**What to work on:** Whenever a line in the following entries includes "match", tally it. Report nothing except the final count.

**Input records:**
• • •
-- ==== Sys2Proof/Config.lean ====
section
/-!
DEFINITION. The parameters an instance of the codec is built with, and the configuration inputs
that reset samples (rule R5 of 00_scope.md, rules R261 and R263 of 70_reset_and_hazards.md).

The spec leaves all four values open.  Nothing here is a function of the machine's state: the two
parameters are carried through a run unchanged, and the two inputs are what a reset event latches.
-/

namespace Sys2Proof

/-- The two parameters "fixed for the life of an instance" (R261, R23): the word-alignment unit and
the largest total size, `none` standing for an unbounded packet buffer (R5, D7). -/
structure Params where
  /-- `WORD_UNIT`: a legal total size is a whole multiple of it (R5). -/
  wordUnit : Nat
  /-- `PKT_MAX`: the largest total size, `none` when unbounded (R5). -/
  pktMax   : Option Nat
deriving DecidableEq, Repr

/-- The legal parameter values: `WORD_UNIT` is at least 1 (R263, U2) and `PKT_MAX` is at least 1 or
unbounded (R5). -/
def Params.wf (c : Params) : Bool :=
  decide (1 ≤ c.wordUnit) && c.pktMax != some 0

/-- The parameters of the instance that `State.reset` stands for.  DESIGN CHOICE (assumption log 3),
unsafe where a claim rests on it: the spec leaves both open; the least alignment unit and an
unbounded buffer refuse no size that another choice would accept. -/
def Config.params : Params := { wordUnit := 1, pktMax := none }

/-- The configuration input `cfg.version` that `State.reset` samples.  DESIGN CHOICE (assumption log
2), unsafe where a claim rests on it: the spec gives no value (R21). -/
def Config.version : BitVec 2 := 0

/-- The configuration input `cfg.board_id` that `State.reset` samples.  DESIGN CHOICE (assumption log
2), unsafe where a claim rests on it: the spec gives no value (R22). -/
def Config.boardId : Byte := 0

end Sys2Proof
end

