-- ==== Sys2Proof/Machine/Ops.lean ====
section
/-!
DEFINITION. The named operations every meaning is written over: ending an operation with a response
(R230), with an error (R238), the ordered checks (R237), the packet buffer (R50, R51), writing a
context (R26, R28, R31), and serving the host's events (R34, R260).
-/

namespace Sys2Proof.Machine

/-- The outcome of a step. -/
abbrev Out := Host.Outcome State Fault Refusal

/-! ## Ending an operation -/

/-- Put a response on the response port. -/
def State.respond (s : State) (r : Response) : State := { s with response := some r }

/-- End the operation normally (R230). -/
def finish (r : Response) (s : State) : Out := .next (s.respond r)

/-- TAKING AN EXCEPTION (R238): the operation ends with the status and nothing else; "no element of
architectural state is written".  There is no saved context, cause register, mode, vector or handler:
"the trap is the response".  There is nothing to return from either (R239): the next step serves the
next request, and nothing remembers that this one failed. -/
def raise (st : Status) (s : State) : Out := finish (Response.bare st) s

/-- The status of the first check that applies (R237), `none` if none does. -/
def firstError : List Check → Option Status
  | [] => none
  | (c, st) :: cs => if c then some st else firstError cs

/-- The checks of an operation in the order its rule lists them (R237): the first that applies ends
the operation; if none does, the operation goes on. -/
def guarded (cs : List Check) (s : State) (k : State → Out) : Out :=
  match firstError cs with
  | some st => raise st s
  | none => k s

/-- Go on with a value, or stop with the fault that computing it met. -/
def orFault {α : Type} (x : Except Fault α) (k : α → Out) : Out :=
  match x with
  | .ok a => k a
  | .error e => .fault e

/-! ## The packet buffer as a list of cells -/

/-- The byte at an address, `none` where nothing has been written. -/
def Memory.read : Memory → Nat → Option Byte
  | [], _ => none
  | (k, v) :: m, a => if k = a then some v else Memory.read m a

/-- Write one byte, keeping the addresses in rising order. -/
def Memory.write : Memory → Nat → Byte → Memory
  | [], a, b => [(a, b)]
  | (k, v) :: m, a, b =>
    if a < k then (a, b) :: (k, v) :: m
    else if a = k then (a, b) :: m
    else (k, v) :: Memory.write m a b

/-- Write a byte string from an offset on. -/
def Memory.store : Memory → Nat → List Byte → Memory
  | m, _, [] => m
  | m, a, b :: bs => Memory.store (Memory.write m a b) (a + 1) bs

/-- The buffer that holds a byte string from an offset on and nothing else. -/
def Memory.ofBytes : Nat → List Byte → Memory
  | _, [] => []
  | a, b :: bs => (a, b) :: Memory.ofBytes (a + 1) bs

/-! ## `MemRead` and `MemWrite` (R51) -/

/-- The byte strings at consecutive addresses. -/
def readCells (m : Memory) : Nat → Nat → Except Fault (List Byte)
  | _, 0 => .ok []
  | a, n + 1 =>
    match m.read a with
    | none => .error .unwrittenByte
    | some b =>
      match readCells m (a + 1) n with
      | .ok bs => .ok (b :: bs)
      | .error e => .error e

/-- `P.buf[off .. off+n)`, for off + n ≤ P.N (R51). -/
def Packet.bytesAt (p : Packet) (off n : Nat) : Except Fault (List Byte) :=
  if off + n ≤ p.n then readCells p.buf off n else .error .outsideBuffer

/-- `MemRead(off, n)` (R51): the little-endian value at an offset. -/
def Packet.memRead (p : Packet) (off n : Nat) : Except Fault Nat :=
  match p.bytesAt off n with
  | .ok bs => .ok (unLE bs)
  | .error e => .error e

/-- `P.buf[off .. off+len) <- bs`, for off + len ≤ P.N (R51): no other byte changes. -/
def Packet.storeBytes (p : Packet) (off : Nat) (bs : List Byte) : Except Fault Packet :=
  if off + bs.length ≤ p.n then .ok { p with buf := p.buf.store off bs }
  else .error .outsideBuffer

/-- `MemWrite(off, n, v)` (R51). -/
def Packet.memWrite (p : Packet) (off n v : Nat) : Except Fault Packet := p.storeBytes off (le n v)

/-! ## Writing a context -/

/-- Load the header register (R26): the three parts, and the valid bit becomes 1. -/
def State.loadHeader (s : State) (space : Word16) (sender receiver : Byte) : State :=
  { s with h := { valid := true, space := space, sender := sender, receiver := receiver } }

/-- The packet of a layout, a total size and an image (R132, R134).  The policy is written for a Framed
packet only, so that for a Basic one it stays as it was. -/
def buildPacket (old : Packet) (lay : Layout) (n : Nat) (image : List Byte) : Packet :=
  { valid := true
    kind := lay.kind
    n := n
    width := lay.width
    policy := match lay.kind with
      | .basic => old.policy
      | .framed => lay.policy
    buf := Memory.ofBytes 0 image }

/-- Write the packet context. -/
def State.setPacket (s : State) (p : Packet) : State := { s with p := p }

/-- Write the checksum stream context. -/
def State.setStream (s : State) (k : Stream) : State := { s with k := k }

/-- Write the packet context with what an operation computed, and end with OK. -/
def updatePacket (x : Except Fault Packet) (s : State) : Out :=
  orFault x fun p => finish Response.done (s.setPacket p)

/-! ## The host's events -/

/-- The host's script with a request put before what was to come (R34). -/
def State.push (s : State) (r : Request) : State := { s with events := .request r :: s.events }

/-- The state in which the first event of the host's script has been taken off it (R34). -/
def State.pop (s : State) : State := { s with events := s.events.tail }

/-- A reset event (R260 to R262): everything is as `State.resetWith` gives it for the sampled inputs;
the instance's parameters and what the host will do next are not the block's to reset. -/
def State.resetNow (s : State) (version : BitVec 2) (boardId : Byte) : State :=
  { State.resetWith s.params version boardId with events := s.events }

end Sys2Proof.Machine
end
• • •
**Exercise response:** 6